During a ruling Workers’ Party meeting on Monday, Kim expressed his government’s determination “to bring about a revolutionary turn in the agricultural production without fail,” according to the official Korean Central News Agency (KCNA).

“Nothing is impossible as long as the strong leadership system is established in the whole party and there is the united might of all the people,” Kim was quoted as saying.

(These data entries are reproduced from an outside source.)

-- ==== Sys2Proof/Machine/RegMap.lean ====
section
/-!
DEFINITION. The register map (15_registers.md R579 to R601 and the register tables of every chapter): the register
families, where each lies in its window, the access code of each bit, the reset value and the quoin of WQ bits.
-/
namespace Sys2Proof.Machine

/-- The register families of the manual. -/
inductive RegName where
  | secId | secQuoin | secAccess | secAccessAddr | clkStat | clkRegionLockLo
  | clkRegionLockHi | secState | secDebugCtl | secChal | secFuseCtl | secFuseData
  | secFuseRead | htNodeId | htConfig | htNowLo | htNowHi | htStatus
  | htOffset | htDelay | htSetLo | htSetHi | htSlipCnt | htGear
  | htVlocal | htVhall | htVstep | htVflags | twCfg | twStatus
  | twPeer | twDigestOwnLo | twDigestOwnHi | twDigestTwinLo | twDigestTwinHi | cmdStat
  | cmdPendLo | cmdPendHi | cmdCollectLo | cmdCollectHi | cmdCount | rstLatch
  | rstReplace | rstFaultCnt | rstFaultNext | rstCause | rstStrap | rstBoots
  | rstWdogCnt | rstFw | rstBlock | rstFwVer | rstBackup | pwrCap
  | pwrStatus | pwrVin | pwrPin | pwrEDomLo | pwrEDomHi | pwrEPartLo
  | pwrEPartHi | pwrEInLo | pwrEInHi | pwrEUnassignedLo | pwrEUnassignedHi | pwrJobBaseLo
  | pwrJobBaseHi | faultRec | retained | ldSpareLo | ldSpareHi | ldReact
  | ldLaneStat | ldLaneCw | ldLaneUcw | ldLaneBlank | ldPortStat | ldPortDelay
  | ldPortPeer | cdPartition | tuImpose | tuRegionStat | tuRegionLag | tuRegionRpl
  | cdProofStat | cdDrillStat | cdRakeStat | cdChkCfg | cdFault | cdIso
  | cdUpdStat | cdStep | cdPage | cdPageALo | cdPageAHi | cdPageBLo
  | cdPageBHi | cdPageLenLo | cdPageLenHi | cdInput | updMon | updMonPrev
  | cdRedStat | cdRedCfg | cdRedFallow | cdHist | cdHistALo | cdHistAHi
  | cdHistBLo | cdHistBHi | cdHistLenLo | cdHistLenHi | cdRedExhCnt | cdRedGleanCnt
  | cdRedMismCnt | cdRedNanCnt | cdRedUnfCnt | hbmStat | hbmTemp | hbmCfg
  | hbmCeCnt | hbmUeCnt | hbmRefuseCnt | hbmUeAddrLo | hbmUeAddrHi | hbmScrubPtr
  | hbmScrubPass | hbmRetire | hbmTiming | scStat | scCeCnt | scUeAddr
  | tgCtl | tgBase | tgLen | tgSeed | tgErr | tgFirst
  | tgPass | cdReact | pwrVtab | pwrRegionStat | pwrDroopCyc | pwrCapCyc
  | pwrDroopEv | pwrTj | pwrDieStat | drillDrop | unitMon | tuAccStat
  | tuStat | tuGalleyLo | tuGalleyHi | tuIbank | tuAudit | tuChk
  | tuWdigestLo | tuWdigestHi | auditRec
  deriving DecidableEq, Repr

/-- The window a family lies in: the control die's, a link die's or a compute die's (R584 to R586). -/
inductive Window where
  | xd | ld | cd
  deriving DecidableEq, Repr

/-- A family: its window, the offset of its first register, its two index ranges with their strides, its bits by
access code (R579; RK bits are written as RW bits are and stand with them), the known part of its reset value, and the quoin that locks its WQ bits (R592). -/
structure RegInfo where
  window : Window
  base : Nat
  n1 : Nat
  s1 : Nat
  n2 : Nat
  s2 : Nat
  rw : Word
  wq : Word
  rc : Word
  reset : Word
  quoin : Nat
  deriving DecidableEq, Repr

/-- A row of the table, its words as numbers. -/
def regRow (w : Window) (base n1 s1 n2 s2 rw wq rc reset quoin : Nat) : RegInfo :=
  ⟨w, base, n1, s1, n2, s2, BitVec.ofNat 32 rw, BitVec.ofNat 32 wq, BitVec.ofNat 32 rc, BitVec.ofNat 32 reset, quoin⟩
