-- ==== Sys2Proof/Machine/HostTypes.lean ====
section
/-!
DEFINITION. The data of the host interface, the sideband, the monitor, the firmware and the security enclave
(14_host_and_management.md, 16_reset_boot_firmware.md, 17_security_states.md).
-/
namespace Sys2Proof.Machine

/-! ### Commands -/

/-- What a read of host memory gives a command: an error response, bytes, or a forme image as its checks find it. -/
inductive HostRead where
  | fault
  | bytes (b : List Byte)
  | forme (r : FormeRead)
  deriving DecidableEq, Repr

/-- PROOF_RUN's parameters (R565). -/
structure ProofParams where
  die : Nat
  region : Nat
  cluster : Nat
  unit : Nat
  fmtA : Byte
  fmtB : Byte
  ta : Bool
  tb : Bool
  load : Bool
  k : Nat
  outA : Bool
  outB : Bool
  host : Nat
  deriving DecidableEq, Repr

/-- A DMA's parameters (R560, R567). -/
structure DmaParams where
  die : Nat
  space : Nat
  offset : Nat
  length : Nat
  host : Nat
  deriving DecidableEq, Repr

/-- STREAM_OPEN's parameters (R560, R569). -/
structure StreamParams where
  id : Half
  dir : Nat
  die : Nat
  target : Nat
  addr : Nat
  length : Nat
  ports : Nat
  first : Nat
  deriving DecidableEq, Repr

/-- TRAFFIC_GEN's parameters (R560). -/
structure TgParams where
  die : Nat
  channels : Word
  mode : Byte
  stop : Bool
  base : Word
  length : Word
  seed : Word
  deriving DecidableEq, Repr

/-- What the image checks of R628 find: the DETAIL of the first that fails, or the decrypted image that passes. -/
inductive ImageCheck where
  | fails (detail : Nat)
  | passes (image : List Byte)
  deriving DecidableEq, Repr

/-- The commands of R560 with their parameters; a field wider than its range is judged when the command is handled. -/
inductive Cmd where
  | formeLoad (r : FormeRead)
  | formeArm (start : Word) (cold : Bool)
  | formeDisarm
  | runAt
  | haltAt
  | gearAt (gear : Nat)
  | cancel (slot : Nat) (tag : Half)
  | snapshot (step : Word) (variant : Nat) (ship : Bool) (stream : Half) (ports : Nat)
  | pageRetire (die : Nat) (page : Nat)
  | dmaRead (p : DmaParams)
  | dmaWrite (p : DmaParams)
  | streamOpen (p : StreamParams)
  | streamClose (id : Half)
  | fieldProof (mask : Half)
  | proofRun (p : ProofParams) (data : HostRead)
  | fence (level die region pos : Nat)
  | capSet (watts : Nat)
  | energyRead
  | twinMode (mode : Nat)
  | twinDetach
  | fwStage (source : Nat) (last : Bool) (offset : Nat) (data : HostRead)
  | fwActivate
  | settingsGet (key : Half)
  | settingsSet (key : Half) (value : Word)
  | warmReset
  | blockReset (level target : Nat)
  | attest (nonce : List Byte) (mask : Word)
  | secTransition (target : Nat) (key : List Byte) (sig : List Byte)
  | trafficGen (p : TgParams)
  | telemetryRead (selector index count host : Nat)
  | bad (status : Half)
  deriving DecidableEq, Repr

/-! ### Jobs and streams -/

/-- Why a command's reply is still to come; a `void` one is cancelled and is answered when a warm reset ends (R611). -/
inductive JobKind where
  | runAt (t : Nat)
  | haltAt (t : Nat)
  | gearAt (t : Nat) (g : Gear)
  | held (c : Cmd) (due : Nat)
  | snapshot
  | arm (until_ : Nat)
  | dmaRead (p : DmaParams) (data : Option (List Byte)) (detail : Option Nat)
  | dmaWrite (p : DmaParams)
  | hostWrite (status detail : Half) (host : Nat) (data : List Byte)
  | proof (c : ClusterId) (status : Half) (host : Nat) (data : List Byte)
  | fieldProof (mask : Half) (until_ : Nat) (spares : List PU)
  | pageRetire (die : Die)
  | cap (watts : Nat)
  | fwCheck
  | fwActivate
  | warm
  | block
  | traffic (die : Die) (channels : Word)
  | void
  | detach
  deriving DecidableEq, Repr

/-- A job: a command whose reply is still to come, with the boundary at which it was handled. -/
structure Job where
  req : Req
  kind : JobKind
  at_ : Nat
  deriving DecidableEq, Repr

/-- An open stream (R569). A send stream over the snapshot buffers of a partition goes through the stacks of its dies, `die` and then
`more`, an equal share in each (DEDUCED, log 30). `ahead` holds what has been read for a send stream in host slots and waits for its
tramline, `inward` what a receive stream has that waits for a host slot of its die (R18). -/
structure BulkStream where
  id : Half
  send : Bool
  die : Die
  target : Nat
  addr : Nat
  length : Nat
  ports : List Port
  first : Nat
  moved : Nat
  highest : Nat
  turn : Nat
  more : List Die
  ahead : List (Nat × List Byte)
  inward : List (Nat × List Byte)
  deriving DecidableEq, Repr

/-- The dies whose stacks a stream's bytes lie in, and the bytes that each holds. -/
def BulkStream.dies (t : BulkStream) : List Die := t.die :: t.more
def BulkStream.share (t : BulkStream) : Nat := t.length / (t.more.length + 1)

/-- Where byte `o` of a stream lies. -/
def BulkStream.place (t : BulkStream) (o : Nat) : Die × Nat :=
  let k := o / max t.share 1
  (((t.dies)[k]?).getD t.die, t.addr + (o - k * t.share))

/-- The bytes of a send stream that have been read from the stacks. -/
def BulkStream.got (t : BulkStream) : Nat := t.moved + (t.ahead.map (·.2.length)).sum

/-- The requesters of register accesses (R582, R600). -/
inductive Requester where
  | firmware | host | sideband | monitor | jtag
  deriving DecidableEq, Repr

/-- The host interface: the 1 MiB window of BAR2 (R548), the jobs, the vectors raised (R550), the streams and the
shadows of register pairs (R589), by requester and by the _HI register's address; of each command slot, and 64 on of each
RSTATE, the tick since reset of the last host write to it (R554); the MSI-X table and which of its entries are not masked, the
vectors that have left and those pending (R548); and whether the function is in D3hot (R547), which no row of the table enters
(log 24). -/
structure HostS where
  window : Memory
  wroteAt : AMap Nat Nat
  jobs : List Job
  vectors : BitVec 256
  msix : Memory
  unmasked : BitVec 256
  sent : BitVec 256
  pba : BitVec 256
  d3hot : Bool
  streams : List BulkStream
  shadows : List (Requester × Nat × Word)
  hostMem : List (Nat × List Byte)
  deriving DecidableEq, Repr

def HostS.reset : HostS := ⟨.empty, .empty, [], 0, .empty, 0, 0, 0, false, [], [], []⟩

/-! ### Sideband (R571 to R573) and monitor (R574) -/

/-- A type-0x7F message in a sideband slot. -/
structure SbMsg where
  eid : Byte
  bytes : List Byte
  taken : Bool
  deriving DecidableEq, Repr

/-- What leaves on the sideband, and what the DOE mailbox answers: replies, SPDM and MCTP control answers, words of
private reads, discovered DOE protocols. -/
inductive SbOut where
  | reply (eid : Byte) (bytes : List Byte)
  | spdm (doe : Bool) (code : Byte) (body : List Byte)
  | control (code : Byte) (body : List Byte)
  | doe (vendor : Half) (kind next : Byte)
  | word (v : Word)
  deriving DecidableEq, Repr

/-- The sideband: its slots, what has left, its dynamic address and endpoint id, the BAR0 offset last named, how far
SPDM has got on the sideband and on DOE: 1 version, 2 capabilities, 3 algorithms; and the transmission unit, which the spec's bus
controller negotiates and no row of the table changes (R571, log 24). -/
structure SidebandS where
  slots : List (Option SbMsg)
  out : List SbOut
  addr : Option (BitVec 7)
  eid : Byte
  offset : Nat
  phase : Nat
  doePhase : Nat
  unit : Nat
  deriving DecidableEq, Repr

def SidebandS.reset : SidebandS := ⟨List.replicate 8 none, [], none, 0, 0, 0, 0, 64⟩

/-- A message in MCTP packets of the transmission unit: version, destination, source, flags with first, last and a sequence
number of two bits, then the fragment (PRESUMED, log 15). -/
def mctpPackets (unit : Nat) (to_ from_ : Byte) (m : List Byte) : List (List Byte) :=
  let n := max 1 ((m.length + unit - 1) / max unit 1)
  (List.range n).map fun k =>
    [1, to_, from_, BitVec.ofNat 8 ((if k = 0 then 128 else 0) + (if k + 1 = n then 64 else 0) + k % 4 * 16)]
      ++ (m.drop (unit * k)).take unit

/-- A reply of the sideband as it leaves: type 0x7F, Swiaz's enterprise number as the colophon has it, the packet (R571). -/
def SidebandS.replyPackets (x : SidebandS) (eid : Byte) (b : List Byte) : List (List Byte) :=
  mctpPackets x.unit eid x.eid (0x7F :: (natLe 4 Config.enterprise.toNat).reverse ++ b)

/-- What the monitor prints (R574, R575): values, bytes, words; "ok", or "err" and a word. -/
inductive MonOut where
  | reg (addr : Nat) (v : Word)
  | bits (name : RegName) (die : Nat) (v : Word)
  | bytes (b : List Byte)
  | num (v : Nat)
  | word (w : String)
  | ok
  | err (w : String)
  | prompt
  | echo (b : List Byte)
  deriving DecidableEq, Repr

/-- The monitor: what it has printed, whether a command of its own still runs, and MON_BAUD and MON_ECHO in force (R570, R574). -/
structure MonitorS where
  out : List MonOut
  waiting : Bool
  baud : Word
  echo : Bool
  deriving DecidableEq, Repr

def MonitorS.reset : MonitorS := ⟨[], false, 921600, true⟩

/-! ### Firmware (16_reset_boot_firmware.md) -/

/-- An entry of a retired-page list (R624). -/
structure RetEntry where
  page : Nat
  spare : Nat
  badSpare : Bool
  deriving DecidableEq, Repr

/-- A warm reset under way (R611): the boundary it was handled at, whether the blocks are reset and whether the active image
has been verified again. -/
structure WarmRun where
  start : Nat
  reset : Bool
  verified : Bool
  deriving DecidableEq, Repr

/-- A block reset under way (R620). -/
structure BlockRun where
  level : Nat
  target : Nat
  start : Nat
  deriving DecidableEq, Repr

/-- The firmware and its flash (R623): the slot state, the version of each slot, empty where the slot holds none, the image of
each slot as it decrypts (R626), whether its container does and the IV it was written under (R628); the image the ROM loader holds (R609); the boots counted; the settings with their FORMAT; the fallow list; the
retired-page lists; and what runs: the image's SVN, the staging area, the activation pause from the tick it began or, once
TRIAL is clear, from the tick it is to end after, and the tick from which a trial counts (R630 to R632); `shown`: the slot
state as last read from flash (R622); `comesDue`: an FW_ACTIVATE of the batch in hand comes due at its boundary (R633). -/
structure FwS where
  active : Bool
  trial : Bool
  versions : List (List Byte)
  images : List (List Byte)
  sound : List Bool
  ivs : List (List Byte)
  boots : Word
  svn : Word
  staging : Memory
  extents : List (Nat × Nat)
  loaded : List Byte
  settings : List (Half × Word)
  format : Nat
  ownFormat : Nat
  fallow : FenceS
  retired : List (Die × RetEntry)
  bootlog : List (List Byte)
  warmCount : Nat
  pause : Option Nat
  trialFrom : Option Nat
  warm : Option WarmRun
  block : Option BlockRun
  loaderImage : Bool
  shown : List Byte
  comesDue : Bool
  deriving DecidableEq, Repr

/-! ### Security (17_security_states.md) -/

/-- The enclave: the fused security state and the fuse words burnt over the fuses' own values, the Owner-Debug bit of
domain 89, what Vendor-Return did, and the draws of its generator; whether the TAP was forced to Test-Logic-Reset, and
what JTAG last shifted out besides a word. -/
structure SecS where
  fused : BitVec 2
  burnt : List (Nat × Word)
  owner : Bool
  idkGone : Bool
  revoked : Bool
  tampered : Bool
  draws : Nat
  progDue : Option (Nat × Word)
  tapReset : Bool
  tapOut : List Byte
  deriving DecidableEq, Repr

end Sys2Proof.Machine
end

KCNA did not elaborate on whether Kim presented any specific steps to boost grain production. Many observers say meaningful steps to produce more grain would require more purchases of fertiliser, pesticides and agricultural machinery, as North Korea devotes much of its scarce resources to advance its nuclear weapons

program.

North Korea’s chronic food shortage has likely deteriorated due to COVID-19 restrictions that choked off its external trade, persistent U.S.-led sanctions and its own mismanagement.

According to South Korean assessments, North Korea’s grain production last year was estimated at 4.5 million tons.

In the previous decade, its annual production was an estimated 4.4 million to 4.8 million tons. South Korea’s spy agency has said North Korea needs 5.5 million tons of grain to feed its 25 million people each year.

In past years, unofficial grain purchases from China offset about half the gap, but pandemic-caused curbs on border traffic has likely cut those transactions. Further worsening the situation was a decline in people’s earnings and authorities’ unsuccessful efforts to supply grain via state-run facilities while restricting private dealing at markets, according to Kwon Tae-jin, a senior economist at the private GS&J Institute in South Korea.

Most analysts say North Korea’s current food shortage is nowhere near the extremes of the 1990s, when hundreds of thousands of people died in a famine.